I no longer subscribe to fashion for many reasons, not least because my life as a writer doesn't require any fancy heels or pencil skirts or anything other than comfy jeans and trainers. Thank god. All that preening and grooming is such an effort. The best dressed folk are always the ones who just throw things together and don't throw themselves at the mercy of a few editors of dwindling magazines....

That isn't to say I didn't have a blast when I gadded about from show to show and after party. The most memorable being Antonio Berardi's show at Brixton Academy, with Kate Moss strutting down the catwalk wearing plaits and a glittery stetson; or in '99 at Camden Roundhouse, Mel B giving it some oomph at the Julian Macdonald show, cheered on by the rest of her Spice Ladies (minus Geri). LFW was 5 days of eating nothing, drinking anything I could lay my hands on and being asked by frightfully nice ladies like Camilla Morton (Isabella Blow's successor in my mind) if my thrift store dress was 'Versace Versus?' Er...no. £2 from an All Aboard shop... It was 1997, Labour had just got in, Patsy and Liam were on the cover of Vanity Fair, La Moss opened London Fashion week in a Clements Ribeiro union jack sweater (and avoided all my interview questions, glaring instead) and Britpop ruled the world. London was swinging. It was a fun time to be inspired by all the theatrical shows, chase the attending celebs and star bother the designers themselves at various London haunts like Momos at the Met Bar (where Galliano and McQueen both were charming and agreed to later interviews, but this never materialised in the cold sober light of day).

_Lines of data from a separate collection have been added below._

-- ==== Sys2Proof/Machine/Tipol.lean ====
section
/-! DEFINITION. Tipol.lean: the Tipol sensor bus (chapter 18): calls, the search of the nibble tree, the registry,
poll cycles, reply frames and the short check. -/
namespace Sys2Proof.Machine

/-- Store the bus's own state. -/
def State.setTip (s : State) (t : Tip) : State := { s with tip := t }

/-- The registry entry `e`. -/
def State.tipNode (s : State) (e : Nat) : Option TipNode := look s.tip.nodes e

/-- Registered entries (R432: entries fill in order and are emptied together). -/
def State.tipCount (s : State) : Nat := ((List.range 32).filter (fun e => (s.tipNode e).isSome)).length

/-- The bus may be driven: EN in use, fault 48 not live, and no SLEEP entry past its step 1 (R424, R436, R437). -/
def State.tipOn (s : State) : Bool := s.usedB TIPOL.CFG.EN && !s.bit TIPOL.STATUS.SHORTLIVE && !s.gal.stopped

/-- The words NODES, MISSMAP0–1 and STATUS, and fault 50, from the registry and the operation in progress
(R434, R437). -/
def State.tipStatus (s : State) : State :=
  let miss := fun (e : Nat) => ((s.tipNode e).map TipNode.missing).getD false
  let any := (List.range 32).any miss
  let s := forEach (List.range 32) (fun (e : Nat) (s : State) => s.setV TIPOL.MISSMAP0 e (miss e)) s
  (((((s.set TIPOL.NODES s.tipCount).setB TIPOL.STATUS.SEARCHING s.tip.search.isSome).setB
    TIPOL.STATUS.POLLING s.tip.polling).setB TIPOL.STATUS.FULL (s.tipCount == 32)).setB TIPOL.STATUS.MISSLIVE any).cond 50 any

/-- Change one registry entry. -/
def State.setNode (s : State) (e : Nat) (n : TipNode) : State :=
  (s.setTip { s.tip with nodes := put s.tip.nodes e (some n) }).tipStatus

/-- The window of this tread has carried its one operation (R423). -/
def State.tipWindow (s : State) : State := s.setTip { s.tip with winAt := some s.tm.tread }

/-- A transaction begins with its call (R423). -/
def State.tipOp (s : State) (o : TipOp) : State :=
  (s.setTip { s.tip with op := o, called := false, answered := false, further := false }).tipStatus

/-! ### Factory numbers (R426) -/

/-- One bit into the CRC-8 of R426. -/
def tipCrc8Bit (c : Nat) (b : Bool) : Nat :=
  let fb := b != c.testBit 7
  let c := c * 2 % 256
  if fb then c ^^^ 0x9B else c

/-- The check byte over bits 63 to 8 in bus order. -/
def tipCrc8 (num : Nat) : Nat := (List.range 56).foldl (fun c i => tipCrc8Bit c (num.testBit (63 - i))) 0xFF

/-- The number that 16 nibbles spell, nibble 0 first. -/
def nibbles (l : List Nat) : Nat := l.foldl (fun a d => 16 * a + d % 16) 0

/-- The check byte is right. -/
def numOk (num : Nat) : Bool := tipCrc8 num == num % 256

/-! ### What the device sends (R426, R427) -/

/-- A value's bits, most significant first. -/
def msbBits (w v : Nat) : List Bool := (List.range w).map (fun i => v.testBit (w - 1 - i))

/-- The write slots that do not depend on an answer: after a call SCAN; PICK with the number, then FETCH with the channel, whose
reply trigger follows; ALL and LATCH. A further FETCH of an entry has neither call nor PICK. -/
def State.tipBits (s : State) : List Bool :=
  let fetch := fun (e k : Nat) => msbBits 8 0x4B ++ msbBits 64 (((s.tipNode e).map TipNode.num).getD 0) ++ msbBits 8 0xB8 ++ msbBits 4 k
  match s.tip.op with
  | .idle => []
  | .scan => msbBits 8 0x2D
  | .info e => fetch e 15
  | .latch => msbBits 8 0x71 ++ msbBits 8 0x96
  | .fetch e l => if s.tip.further then msbBits 8 0xB8 ++ msbBits 4 (l.headD 0) else fetch e (l.headD 0)

/-- The nibble that a SCAN writes after the 16 reads of level `l`: the branch's own below its level, the lowest that reads 0
from there on; the round of level 15 has no write slots (R427, R431). -/
def TipSearch.wrote (x : TipSearch) (l : Nat) (map : Word) : Option Nat :=
  if 15 ≤ l then none else if l < x.lv then x.pre[l]? else (List.range 16).find? (fun i => map.getLsbD i)

/-! ### Registry and search (R431, R432) -/

/-- Channels 0 to `n`. -/
def chUpTo (n : Nat) : Nat := 2 ^ (n + 1) - 1

/-- The highest channel an entry has: its channel 15 reply's [3:0], at most 14; 0 before such a reply. -/
def TipNode.top (n : TipNode) : Nat := min 14 ((n.info.map (· % 16)).getD 0)

/-- The channels a poll cycle fetches of an entry (R433). -/
def TipNode.polled (n : TipNode) : List Nat := (List.range 15).filter (fun k => n.chmap.testBit k && decide (k ≤ n.top))

/-- Begin a search: the branch (0, none) (R431). -/
def State.tipSearch (s : State) : State :=
  (s.setTip { s.tip with searchReq := false, search := some { stack := [], lv := 0, pre := [], tries := 0, first := true } }).tipOp .scan

/-- Begin a poll cycle at its call, ALL and LATCH (R433). (DEDUCED, log 115) -/
def State.tipPoll (s : State) : State :=
  (s.setTip { s.tip with pollReq := false, polling := true, todo := [] }).tipOp .latch

/-- A poll cycle's LATCH transaction is over and its wait runs, or its call has not been made. -/
def State.tipWaiting (s : State) : Bool := s.tip.op = .latch && (!s.tip.called || decide (s.tip.due ≤ s.tm.tread + s.used TIPOL.CONVT))

/-- Give the bus to the next operation: a requested search where no transaction runs, then a due poll cycle (R431, R433). -/
def State.tipNext (s : State) : State :=
  if !s.tipOn then s
  else if s.tip.searchReq ∧ s.tip.search = none ∧ (s.tip.op = .idle ∨ s.tipWaiting) then s.tipSearch
  else if s.tip.op = .idle ∧ s.tip.pollReq then s.tipPoll
  else s

/-- Close the open Q53 block (R435). -/
def State.tipClose (s : State) : State :=
  if s.tip.recs = [] then s
  else (s.setTip { s.tip with recs := [] }).post 53 s.tip.recs.flatten

/-- The end of a search (R431); an interrupted poll cycle begins again from its LATCH. -/
def State.tipSearchEnd (s : State) : State :=
  let s := ((s.setTip { s.tip with search := none }).evt TIPOL.EVT.SRCHDONE).inc TIPOL.SRCHCNT
  (s.tipOp (if s.tip.polling then .latch else .idle)).tipNext

/-- The next branch of the stack, or the end of the search. -/
def State.tipBranch (s : State) : State :=
  match s.tip.search with
  | none => s
  | some x => match x.stack with
    | [] => s.tipSearchEnd
    | (lv, pre) :: r => (s.setTip { s.tip with search := some { x with stack := r, lv := lv, pre := pre, tries := 0 } }).tipOp .scan

/-- A branch failed: the same branch again, at most 3 times, then fault 49 and the end of the search (R431). -/
def State.tipFail (s : State) (x : TipSearch) : State :=
  if x.tries < 3 then ((s.setTip { s.tip with search := some { x with tries := x.tries + 1 } }).inc TIPOL.RETRYCNT).tipOp .scan
  else ((s.occur 49).evt TIPOL.EVT.SRCHFAIL).tipSearchEnd

/-- Push branches, the last of the list on top; one beyond 64 pending is dropped (R431). The flag says that one was. -/
def pushBranches : List (Nat × List Nat) → List (Nat × List Nat) → List (Nat × List Nat) × Bool
  | st, [] => (st, false)
  | st, b :: l => if st.length < 64 then pushBranches (b :: st) l else ((pushBranches st l).1, true)

/-- The walk of one SCAN from level `l` with `fuel` levels left: the nibbles so far and the siblings seen; none where
the branch fails (R431). -/
def scanWalk (lv : Nat) (pre : List Nat) (maps : List Word) : Nat → Nat → List Nat → List (Nat × List Nat) → Option (List Nat × List (Nat × List Nat))
  | 0, _, num, new => some (num, new)
  | fuel + 1, l, num, new =>
    let m := maps.getD l 0
    if l < lv then
      (if m.getLsbD (pre.getD l 0) then scanWalk lv pre maps fuel (l + 1) (num ++ [pre.getD l 0]) new else none)
    else match (List.range 16).find? (fun i => m.getLsbD i) with
      | none => none
      | some d => scanWalk lv pre maps fuel (l + 1) (num ++ [d])
          (new ++ ((List.range 16).filter (fun i => decide (d < i) && m.getLsbD i)).map (fun i => (l + 1, num ++ [i])))

/-- The registry holds the number. -/
def State.tipKnown (s : State) (num : Nat) : Bool :=
  (List.range 32).any (fun e => match s.tipNode e with | some n => n.num == num | none => false)

/-- `register` (R432): a new number takes the next free entry and its channel 15 is read; a 33rd node sets EVT.FULL;
otherwise the search goes on at once. -/
def State.tipRegister (s : State) (num : Nat) : State :=
  if s.tipKnown num then s.tipBranch
  else if s.tipCount = 32 then (s.evt TIPOL.EVT.FULL).tipBranch
  else
    let e := s.tipCount
    ((s.setNode e { (default : TipNode) with num := num }).evt TIPOL.EVT.FOUND).tipOp (.info e)

/-- Windows of slots that a SCAN takes (R431): 8 slots and 20 for each level, up to the map that ends it early, or 33. -/
def scanWindows (x : TipSearch) (maps : List Word) : Nat :=
  match (List.range 16).find? (fun n => (scanWalk x.lv x.pre maps (n + 1) 0 [] []).isNone) with
  | some n => (8 + 20 * n + 16 + 9) / 10
  | none => 33
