/-- What still waits for its instant once the CFG bits of every word are in use (R441, R443): AUX enables among them (R487). -/
def State.heldOther (s : State) : SMap (Option Word) :=
  s.held.filterMap (fun e =>
    let m := cfgMask e.1
    let w := (e.2.getD 0#16 &&& ~~~m) ||| (s.reg e.1 &&& m)
    if w = s.reg e.1 then none else some (e.1, some w))

/-- What follows when CFG words have changed at master clock 0: the settings are in use at once; chains restart and
integrations abort where FINE or COUNT changed; a current channel whose gain or enable changed restarts; queues whose QEN bit is now 0
discard, and one whose depth shrank drops to fit; a change of EXTFET ends every mode, those just written too; EN = 0 of a subscription ends fault 30; the fault classes are set directly, and the cause CLASS follows them (R80, R89, R108, R116, R122, R184, R210, R232, R305, R306, R361). -/
def State.cfgApplied (s : State) (old : State) : State :=
  let s := { s with held := s.heldOther, cells := { s.cells with finePend := none }, xact := { s.xact with depthUse := [] } }
  let s := forEach (List.range 64) (fun (q : Nat) (s : State) => if s.qEnabled q then s.qFit q else s.discardWaiting q) s
  let s := if s.reg CELLCFG.FINE.OSR.addr = old.useReg CELLCFG.FINE.OSR.addr ∧ s.count = old.count then s
    else (({ s with curr := { s.curr with own := [] } }).restartAll (s.absClk 0)).impAbort false
  let s := if s.get CURR.CSCFG.GAINA = old.used CURR.CSCFG.GAINA ∧ s.bit CURR.CTRL.CSAEN = old.usedB CURR.CTRL.CSAEN then s else s.restartChain 36 (s.absClk 0) false
  let s := if s.get CURR.CSCFG.GAINB = old.used CURR.CSCFG.GAINB ∧ s.bit CURR.CTRL.CSBEN = old.usedB CURR.CTRL.CSBEN then s else s.restartChain 37 (s.absClk 0) false
  let s := forEach (List.range 8) (fun (k : Nat) (s : State) => if s.laneEn k then s else s.laneOff k) s
  let s := forEach [Conv.a, Conv.b] (fun (c : Conv) (s : State) =>
    if s.get (c.fld AUXA.PERIOD) = old.get (c.fld AUXA.PERIOD) then s else s.setConv c { s.conv c with regrid := true }) s
  let s := if s.get GAL.EPOCH = old.get GAL.EPOCH ∨ s.tm.tread = 0 then s else s.setGal { s.gal with epochUse := some old.epochMin }
  let s := if s.extFet = old.extFet then s else forEach ((List.range 36).map (· + 1)) (fun (n : Nat) (s : State) => s.balOff n) { s with bal := { s.bal with pend := [] } }
  let s := if s.imp.tofs = old.imp.tofs then s else s.impNewer
  let s := if s.get { IMP.TCFG.TLANE with w := 8 } = old.get { IMP.TCFG.TLANE with w := 8 } then s else s.tempsNone
  ((((((((((s.classesDirect.classGone.fineStatus).portsAdopt.linkStatus.eyeEval.crcEval).planEval).errStatus).galStatus).fault28).fault31).excTrim s.newestClk).impStatus).currWords).subEnd.currStatus

/-- The defaulting at master clock 0 (R441). -/
def State.cfgDefaultNow (s : State) : State :=
  if s.cfg.defPend = false then s
  else
    let old := s
    let s := forEach cfgAddrs (fun (a : Nat) (s : State) => s.setReg a ((s.reg a &&& ~~~cfgMask a) ||| (resetWord a &&& cfgMask a))) s
    let s := { s with cfg := { s.cfg with defPend := false }, xact := { s.xact with depth := [] }, imp := { s.imp with tofs := [] } }
    let s := forEach (List.range 38) (fun (ch : Nat) (s : State) => s.trimTo ch 0 0) s
    s.cfgApplied old

/-- CFGGUARD.CALC at master clock 0 (R438). -/
def State.cfgTread (s : State) : State := { s with cfg := { s.cfg with calcNow := s.cfgCheck } }

/-- Every 16 treads while ARMED, the check value is compared with CRC (R441). (DESIGN CHOICE, log 133) -/
def State.cfgRecheck (s : State) : State :=
  if s.guardArmed && decide (s.tm.ltc % 16 = 0) && decide (s.get2 CFGGUARD.CRC0 ≠ s.cfgCheck) then s.cfgDefault else s

/-! ### Persisted configuration (R442, R443, R63) -/

/-- The image that PERSIST stores: the present content, armed, with the SAFE candidates and the tables in use. (DEDUCED, log 119) -/
def State.cfgImage (s : State) : CfgImage :=
  let c := s.candWords
  let k := (crc32 (wordBytes c)).toNat
  { words := cfgAddrs.foldl (fun (m : SMap Word) a => put m a (s.reg a &&& cfgMask a)) [],
    depths := (List.range 64).foldl (fun (m : SMap Nat) q => put m q (s.qDepth q)) [],
    trims := (List.range 38).foldl (fun (m : SMap (Int × Int)) ch => put m ch ((look s.cal.trims ch).o1, (look s.cal.trims ch).g1)) [],
    tofs := s.imp.tofs, check := s.cfgCheck, arm := true, safe := c ++ [BitVec.ofNat 16 k, BitVec.ofNat 16 (k / 65536)],
    tables := (List.range 8).foldl (fun (m : SMap (List Word)) t => if look s.cfg.tblState t = .valid then put m t (look s.cfg.tblRaw t) else m) [] }

/-- The stream a persisted image holds. -/
def CfgImage.stream (i : CfgImage) : List Byte := streamOf (cfgAddrs.map (look i.words)) (look i.depths) (look i.trims) i.tofs

/-- Bytes 1,024 to 4,095 of the slot sector: VER, flags, LEN, the check word, the stream filled up to 1,536 bytes, the SAFE
candidates, seven tables of 136 bytes, zeros, and the CRC-32 of what stands before it (R442). -/
def CfgImage.bytes (i : CfgImage) : List Byte :=
  let fill := fun (n : Nat) (l : List Byte) => l.take n ++ List.replicate (n - l.length) 0
  let b := leBytes 1 1 ++ leBytes 1 ((if i.arm then 1 else 0) + if i.safe = [] then 0 else 2) ++ leBytes 2 i.stream.length ++
    leBytes 4 i.check ++ fill 1536 i.stream ++ fill 24 (wordBytes i.safe) ++
    (List.range 7).flatMap (fun k => fill 136 (wordBytes (look i.tables (k + 1)))) ++ List.replicate 548 0
  b ++ leBytes 4 (crc32 b).toNat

So as autumn descends once more and fash-pack race around London town ooh-ing and ahh-ing over the latest frock, I can cheerfully say I won't miss it one bit. There is something slightly repugnant in these times to be fawning over mere material, that costs a ridiculous amount of money only to be tossed aside, when the world has much greater needs for your hard earned buck. Are your status items  - your trinkets and toys - the only things to define you? Does anyone ever need to be on a waiting list for a handbag?? I can understand that paying extra for a well cut piece of clothing that will last decades is infinitely better than buying Primark tat that has been made from abusing workers in a far off country. But still. As the dandiest fashionista of them all, Quentin Crisp once said, “Fashion is what you adopt when you don't know who you are.” 

Amen to that. 








Monday, 7 September 2015

Summer 2015

Is finally over. And apart from major anxiety over a script and eternal fretting over juggling childcare and work, it was ACE. I got to spend some excellent quality time with my kids and hang out with those I love. So, for Matt's party and a day in Greenwich; meeting Judy Blume; climbing around Dolby forest with cousins; a York chocolate history treasure hunt with Auntie M; hanging out at the park with C and kids; having H and family to stay (the bar plan to ditch the kids with the Dad's was foiled - next time!); rounders on a sunny beach with the McC clan (#wesowon); dinner at Rathmullan House (and the best breakfast granola I have ever had the pleasure to munch on); Jaws open air cinema with my son at Regents Park (next time remember the blankets!); Nix's wedding (ahhhhhh) and catch ups with C; watching my daughter fall in love with tennis and my son bat at cricket; prosecco at Uncle N and Auntie F's (followed by riverside races); lobster straight from the tank in Portugal (I am going to hell, or coming back in the next life as a lobster); shelling prawns in Portimao; caipirinhas at sundown on Praia Luisa beach; Mark's 40th - glitterstastic; reading Katy's book on the lounger (so proud) ; the best burger of my life at Riding House Street cafe with old schoolmates and a million trillion kids; Munching the best pizza in Ireland with the McK/H brigade in the last of the summer sunshine; walking along by the sea with my Mum on a balmy evening in Ireland (yes they exist); dark and stormies with the entire family at the Jamaica Inn watching the sea roll in and out; M coming to tea (and giving sympathy) and finally, a welcome home lasagne and comfort with the fabulous R's - I thank my lucky stars.